Philadelphia Inquirer - March 8, 1980

After a chat with the owner, Bowa warbles a different tune

 

By Jayson Stark,

Inquirer Staff Writer

 

CLEARWATER, Fla. – The name on his uniform read "Bowa." The sign over his locker read "Bowa."

 

He looked like Larry Bowa. His voice sounded like Larry Bowa's. He walked, swung a bat and threw like Larry Bowa.

 

But who was this guy, really?

 

Larry Bowa did some talking yesterday. That was about as unusual as the sun rising. But it was the stuff he said that didn't sound a whole lot like Larry Bowa.
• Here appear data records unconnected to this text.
-- ==== Sys2Proof/Laws/Codec.lean ====
section
/-! SUPPORT. The wire frame bit by bit: what packing, unpacking, encoding and decoding give at each bit. -/

namespace Sys2Proof.Machine

/-- A bit of an OR of pieces. -/
theorem getLsbD_foldl_or {α : Type} {w : Nat} (f : α → BitVec w) (l : List α) (a : BitVec w) (n : Nat) :
    (l.foldl (fun P i => P ||| f i) a).getLsbD n = (a.getLsbD n || l.any fun i => (f i).getLsbD n) := by
  induction l generalizing a with
  | nil => simp
  | cons i l ih => rw [List.foldl_cons, ih, BitVec.getLsbD_or, List.any_cons, Bool.or_assoc]

/-- Payload bit `11i + j` is bit `j` of channel `i` (R37, R77). -/
theorem getLsbD_packChannels (c : Vector Channel 16) (i : Fin 16) (j : Nat) (hj : j < 11) :
    (packChannels c).getLsbD (11 * i.val + j) = (c.get i).getLsbD j := by
  have hi := i.isLt
  have hpiece : ∀ k : Fin 16, ((c.get k).setWidth 176 <<< (11 * k.val)).getLsbD (11 * i.val + j) =
      (decide (k = i) && (c.get i).getLsbD j) := by
    intro k
    rw [BitVec.getLsbD_shiftLeft, BitVec.getLsbD_setWidth, decide_eq_true (by omega), Bool.true_and]
    rcases Nat.lt_trichotomy k.val i.val with h | h | h
    · have : 11 ≤ 11 * i.val + j - 11 * k.val := by omega
      rw [BitVec.getLsbD_of_ge _ _ this, decide_eq_false (p := k = i) (by rintro rfl; omega)]
      simp
    · obtain rfl : k = i := Fin.ext h
      have : 11 * k.val + j - 11 * k.val = j := by omega
      rw [this, decide_eq_false (p := 11 * k.val + j < 11 * k.val) (by omega), decide_eq_true (p := j < 176) (by omega)]
      simp
    · rw [decide_eq_true (p := 11 * i.val + j < 11 * k.val) (by omega),
        decide_eq_false (p := k = i) (by rintro rfl; omega)]
      simp
  rw [packChannels, getLsbD_foldl_or]
  simp only [hpiece]
  rw [show (0#176).getLsbD (11 * i.val + j) = false by simp, Bool.false_or, Bool.eq_iff_iff, List.any_eq_true]
  constructor
  · rintro ⟨k, _, hk⟩
    simp only [Bool.and_eq_true] at hk
    exact hk.2
  · intro h
    exact ⟨i, List.mem_finRange i, by simp [h]⟩

/-- Payload bit `8k + j` is bit `j` of frame byte `F(1+k)` (R37, R55). -/
theorem getLsbD_payloadOf (F : Frame) (k : Fin 22) (j : Nat) (hj : j < 8) :
    (payloadOf F).getLsbD (8 * k.val + j) = (F.get ⟨1 + k.val, by omega⟩).getLsbD j := by
  have hk := k.isLt
  have hpiece : ∀ i : Fin 22, ((F.get ⟨1 + i.val, by omega⟩).setWidth 176 <<< (8 * i.val)).getLsbD (8 * k.val + j) =
      (decide (i = k) && (F.get ⟨1 + k.val, by omega⟩).getLsbD j) := by
    intro i
    rw [BitVec.getLsbD_shiftLeft, BitVec.getLsbD_setWidth, decide_eq_true (by omega), Bool.true_and]
    rcases Nat.lt_trichotomy i.val k.val with h | h | h
    · have : 8 ≤ 8 * k.val + j - 8 * i.val := by omega
      rw [BitVec.getLsbD_of_ge _ _ this, decide_eq_false (p := i = k) (by rintro rfl; omega)]
      simp
    · obtain rfl : i = k := Fin.ext h
      have : 8 * i.val + j - 8 * i.val = j := by omega
      rw [this, decide_eq_false (p := 8 * i.val + j < 8 * i.val) (by omega), decide_eq_true (p := j < 176) (by omega)]
      simp
    · rw [decide_eq_true (p := 8 * k.val + j < 8 * i.val) (by omega),
        decide_eq_false (p := i = k) (by rintro rfl; omega)]
      simp
  rw [payloadOf, getLsbD_foldl_or]
  simp only [hpiece]
  rw [show (0#176).getLsbD (8 * k.val + j) = false by simp, Bool.false_or, Bool.eq_iff_iff, List.any_eq_true]
  constructor
  · rintro ⟨i, _, hi⟩
    simp only [Bool.and_eq_true] at hi
    exact hi.2
  · intro h
    exact ⟨k, List.mem_finRange k, by simp [h]⟩

/-- Bit `j` of a byte of the payload field (R77). -/
theorem getLsbD_payloadByte (P : Payload) (k j : Nat) (hj : j < 8) :
    (payloadByte P k).getLsbD j = P.getLsbD (8 * k + j) := by
  simp [payloadByte, hj]

/-- Bit `j` of an unpacked channel (R94). -/
theorem getLsbD_unpackChannels (P : Payload) (i : Fin 16) (j : Nat) (hj : j < 11) :
    ((unpackChannels P).get i).getLsbD j = P.getLsbD (11 * i.val + j) := by
  simp [unpackChannels, Vector.get_eq_getElem, hj]

/-- The bytes of an ENC frame. -/
theorem getElem_encodeFrame (r : EncRecord) (k : Nat) (h : k < 25) :
    (encodeFrame r)[k] =
      if k = 0 then header else if k ≤ 22 then payloadByte (packChannels (maskedChannels r)) (k - 1)
      else if k = 23 then flagsTx else endCanon := by
  simp [encodeFrame]

/-- A payload byte of an ENC frame. -/
theorem getElem_encodeFrame_payload (r : EncRecord) (k : Nat) (h : k < 22) :
    (encodeFrame r)[1 + k] = payloadByte (packChannels (maskedChannels r)) k := by
  rw [getElem_encodeFrame, if_neg (by omega), if_pos (by omega), show 1 + k - 1 = k by omega]

/-- The payload field of an ENC frame is the packed masked channels. -/
theorem payloadOf_encodeFrame (r : EncRecord) : payloadOf (encodeFrame r) = packChannels (maskedChannels r) := by
  refine BitVec.eq_of_getLsbD_eq fun n hn => ?_
  have hsplit : n = 8 * (n / 8) + n % 8 := by omega
  rw [hsplit, getLsbD_payloadOf _ ⟨n / 8, by omega⟩ _ (by omega), Vector.get_eq_getElem]
  simp only
  rw [getElem_encodeFrame_payload _ _ (by omega), getLsbD_payloadByte _ _ _ (by omega)]

/-- Unpacking undoes packing (R94, R77). -/
theorem unpack_pack (c : Vector Channel 16) : unpackChannels (packChannels c) = c := by
  apply Vector.ext
  intro i hi
  refine BitVec.eq_of_getLsbD_eq fun j hj => ?_
  have h := getLsbD_unpackChannels (packChannels c) ⟨i, hi⟩ j hj
  rw [getLsbD_packChannels c ⟨i, hi⟩ j hj] at h
  simpa only [Vector.get_eq_getElem] using h

/-- Packing undoes unpacking: every bit of the field belongs to one channel (R55). -/
theorem pack_unpack (P : Payload) : packChannels (unpackChannels P) = P := by
  refine BitVec.eq_of_getLsbD_eq fun n hn => ?_
  have hsplit : n = 11 * (n / 11) + n % 11 := by omega
  rw [hsplit, getLsbD_packChannels _ ⟨n / 11, by omega⟩ _ (by omega),
    getLsbD_unpackChannels _ ⟨n / 11, by omega⟩ _ (by omega)]

end Sys2Proof.Machine
end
Here was some of it:

 

•  He no longer wanted Ruly Carpenter to tear up his contract just because he is now, at $300,000 a year, one of the lowest-paid shortstops in baseball.

 

•  He is recovering nicely from the trauma of not winning a Gold Glove award. In fact, he said, he doesn't even care about individual awards any more.

 

•  He'll be glad to hit in the dreaded No. 8 spot in the order this year if the manager thinks it will help the team.

 

•  And, finally, he enunciated the following words – "I like Dallas Green."

 

Hmmm, these positions sounded markedly dissimilar to previous Larry Bowa platforms.

 

Whatever happened to those old, familiar hits, "I Think the Owner Has Enough Respect for Me that He'll Show Me What I'm Worth"... and "I Just Don't Think I Can Help the Ball-club Hitting Eighth"... and especially that old favorite, "What's Dallas Green Ever Won?"

 

Nope, all off the play list now. Larry Bowa turned into a regular politician yesterday. Well, for one day, anyway.

 

Possibly the cause of this turnabout was that Bowa got a phone call Thursday from Phillies owner Ruly Carpenter. Carpenter had read one too many "pay-me-what-I'm-worth" stories in the papers. And Ruly Carpenter had had about enough.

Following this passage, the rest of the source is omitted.